■ **YOUR GOAL**
Give the number of lines in the records below that contain the word "some". State only that number.

Start of RECORD EXTRACTS

-- ==== Sys2Proof/Machine/Fences.lean ====
section
/-! DEFINITION. The fences (42_instructions.md section 6). -/

namespace Sys2Proof.Machine

/-- `FENCE`, R160: it orders accesses as other harts and devices observe them; on a single hart it only advances the
pc. It reads and writes no register and makes no access. -/
def execFence (_fm _pred _succ : BitVec 4) (_rs1 _rd : Reg) (s : State) : Outcome := .next s.advance

/-- `SFENCE.VMA`, R161: in U-mode an illegal instruction; else the cached translations it names are removed, global
mappings only where `rs2` is `x0` (R62). It makes no access. What an illegal instruction records is a free value. -/
def execSfenceVma (rs1 rs2 : Reg) (s : State) : Outcome :=
  match s.mode with
  | .user => .next (s.takeTrap .illegalInstruction (Config.illegalTval s.free))
  | _ =>
    .next (s.flushCache (if rs1 = 0#5 then none else some (s.readReg rs1))
      (if rs2 = 0#5 then none else some (s.readReg rs2))).advance

end Sys2Proof.Machine
end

End of RECORD EXTRACTS

■ **TASK OUTPUT**
2